Et quand j’ai pu revenir enfin dans l’entreprise, ils ont demandé que j’aille voir le médecin du travail, à qui ils avaient dit : “Celui-là, il doit être inapte.”
Donc, on s’est battu, pour qu’ils puissent comprendre que non, ça marche pas comme ça !
3 réflexions sur “Michel, touché par un cancer des sinus depuis 2001”
Longue vie à vous Michel, témoignage poignant!

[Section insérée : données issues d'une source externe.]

/-- EYE_SCAN_DONE (R162): the map, phase by phase, and what it gives; the centre is phase 16, offset 32. A width that is no whole
number of mUI is rounded either way (R162 gives no rounding). -/
def execEyeScanDone (n : LaneNo) (map : Bytes) (s : State) : Next :=
  if s.lane n 0x24 ≠ 1 then .next s
  else
    let m := (map ++ List.replicate (2048 - map.length) 0xFF).take 2048
    let height := 4 * zeroRun ((m.drop 1024).take 64) 32
    let run := zeroRun ((List.range 32).map (fun ph => m.getD (64 * ph + 32) 1)) 16
    let exact := 125 * run % 4 == 0
    let width := 125 * run / 4 + (if exact then 0 else s.freeBelow 2)
    let s := s.when (!exact) State.drew
    State.done ((((s.setLane n 0x27 (ofBE m)).setLane n 0x25 height).setLane n 0x26 width).setLane n 0x24 2)

/-! ### Writes of other lane registers -/

/-- The effect of a write to TX_ENABLE (R153, R157). -/
def txEnableEffect (n v : Nat) (s : State) : Res :=
  let s := s.setLane n 0x04 v
  Res.done (if v = 0 then s.laneTo n 0 false
    else if s.laneState n = 0 then (if s.testing n then s.laneTo n 8 false else s.laneRestart n false) else s)

/-! ### Octets (R167 to R170, R184) -/

/-- Sub-index `i` of octet `o` as written, and as in effect. -/
def State.octetWritten (s : State) (o i : Nat) : Nat := s.reg (regKey (0x1800 + o) i)
def State.octetInEffect (s : State) (o i : Nat) : Nat := s.tab Tab.octetEffect (16 * o + i)

/-- PENDING of octet `o`. -/
def State.octetPending (s : State) (o : Nat) : Bool :=
  (List.range 10).any (fun i => s.octetWritten o (i + 1) != s.octetInEffect o (i + 1))

/-- Positions and widths that a LAYOUT gives (R167). -/
def layoutPorts (l : Nat) : List (Nat × Nat) :=
  let quad := fun (c base : Nat) => match c with
    | 1 => (List.range 4).map (fun k => (base + k, 1))
    | 2 => [(base, 2), (base + 2, 2)]
    | 3 => [(base, 4)]
    | _ => []
  if bit l 4 then [(0, 8)] else quad (bits l 1 0) 0 ++ quad (bits l 3 2) 4

/-- The lane mode of a form (R168); none where the width does not permit the code, 0 for code 0. -/
def formMode (code width : Nat) : Option Nat :=
  match code, width with
  | 0, _ => some 0 | 1, 1 => some 1 | 2, 1 => some 2 | 3, 1 => some 3 | 4, 1 => some 4 | 4, 2 => some 3 | 5, 2 => some 4
  | 5, 4 => some 3 | 6, 4 => some 4 | 6, 8 => some 3 | 7, 8 => some 4 | 8, 8 => some 5 | _, _ => none

/-- The FEC of a form (R168). -/
def formFec (code : Nat) (fec25 : Bool) : Nat :=
  if code = 2 then ofBool fec25 else if 3 ≤ code ∧ code ≤ 7 then 2 else 0

/-- The written values pass R169. -/
def State.octetOk (s : State) (o : Nat) : Bool :=
  let l := s.octetWritten o 1
  let code := fun k => s.octetWritten o (2 + k)
  let ports := layoutPorts l
  bits l 7 5 == 0 && (!bit l 4 || bits l 3 0 == 0)
    && ports.all (fun x => (formMode (code x.1) x.2).isSome)
    && (List.range 8).all (fun k => ports.any (fun x => x.1 == k) || code k == 0)
    && (List.range 8).all (fun k => !bit (s.octetWritten o 10) k || (ports.any (fun x => x.1 == k) && code k == 2))

/-- The reservations whose record, live or accepted, satisfies `f` are WITHDRAWN (R43). -/
def State.withdrawWhere (s : State) (f : Nat → Bool) : State :=
  let ns := ((s.resvList.filter s.resvLive).filter (fun n => f (s.resvRecord n))
    ++ (s.scheduledResvs.filter (fun e => resvValid e.2 && f e.2)).map (·.1)).eraseDups
  if ns.isEmpty then s
  else ((s.forAll ns (fun s n => s.withdraw n none false)).refreshResvTotals).drained

/-- The form that octet `o`'s values, given by `val`, assign to position `k`: width and code; none where no port starts. -/
def formAt (val : Nat → Nat) (k : Nat) : Option (Nat × Nat) :=
  match (layoutPorts (val 1)).find? (fun x => x.1 == k) with
  | none => none
  | some x => if val (2 + k) = 0 then none else some (x.2, val (2 + k))

/-- Port `p` takes a form, or becomes unused. -/
def State.setForm (s : State) (p : Nat) (form : Option (Nat × Nat)) (fec25 : Bool) : State :=
  let (kind, width, code) := match form with | none => (0, 0, 0) | some (w, c) => (if c = 8 then 2 else 1, w, c)
  let s := ((s.setReg (Reg.PORT.KIND p) kind).setReg (Reg.PORT.WIDTH p) width).setReg (Reg.PORT.PORT_SPEED p) code
  ((s.setReg (Reg.PORT.FEC_MODE p) (formFec code fec25)).setReg (Reg.PORT.DALZAN_STATE p) 0).setTab Tab.portFault p 0

/-- The mode of lane `k` of an octet, and its FEC. -/
def laneForm (val : Nat → Nat) (k : Nat) : Nat × Nat :=
  match (layoutPorts (val 1)).find? (fun x => x.1 ≤ k && k < x.1 + x.2) with
  | none => (0, 0)
  | some x => ((formMode (val (2 + x.1)) x.2).getD 0, formFec (val (2 + x.1)) (bit (val 10) x.1))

Merci pour vitre témoignage.
Michel,
En lisant votre article, j’ai revu une partie de mon parcours. Ayant un œil qui me piquait depuis plus de 3 mois suivi d’une sinusite uniquement du côté gauche, début août 2012, mon médecin généraliste m’a proposé de voir un ORL. Ce dernier a prescrit tous les examens nécessaires sur 1 mois puis m’a pris rendez-vous au CHU. Je n’avais pas encore 52 ans quand l’interne ORL, m’a annoncé fin octobre que j’avais un cancer du sinus maxillaire gauche. Ma fille, infirmière, m’accompagnait. Dès l’annonce, je lui ai dit que je me battrai pour son frère et elle. Au départ, j’ai refusé une opération dégradante qui allait me défigurer mais la radiothérapeute m’a dit que si je refusais de me faire opérer, je n’aurais que quelques mois à vivre dans d’affreuses douleurs. J’ai alors repris contact avec le chirurgien. Rendez-vous le 7 décembre accompagnée de mes enfants alors âgés de 23 et 25 ans. Il a commencé par énumérer tous les risques de l’opération : qu’il touche le deuxième nerf optique ou le lobe frontal. Puis il nous a annoncé que si j’étais toujours opérable, l’opération ne pourrait avoir lieu que mi-janvier alors que j’étais au stade 4. Devant le mécontentement de ma fille, il s’est arrangé pour que cette opération ait lieu le 18 décembre mais m’a guidée vers un expert. Je suis entrée dans la salle d’opération à 8h pour en sortir à 20h avec un gros pansement sur l’œil gauche : exentération complète de l’œil pour tout enlever. Le professeur m’a avoué quelques jours plus tard qu’il ne savait pas vraiment jusqu’où allait la tumeur. Suite à l’opération, j’ai eu 33 séances de rayons avec en simultané 3 séances de 3 à 5 jours de chimiothérapie. Un mois après tout ce traitement, j’ai été obligée d’être alimentée par une pompe gastrique. Je n’ai pas travaillé pendant 2 ans. Fin 2014, j’ai fait ma première crise d’épilepsie, maladie déclarée à cause des rayons. L’os de mon orbite étant trop friable, une prothèse de l’œil est impossible et je vis donc avec un pansement blanc pour cacher le “trou” . Au cours de cette épreuve, j’ai constaté que nous avons une force en nous mais surtout que le soutien de notre famille, nos amis et notre entourage est une aide précieuse.
Même s’il m’a fallu environ 7 ans pour retrouver mon rire, je suis devenue grand-mère et je profite de chaque moment de joie, d’amour et d’amitié.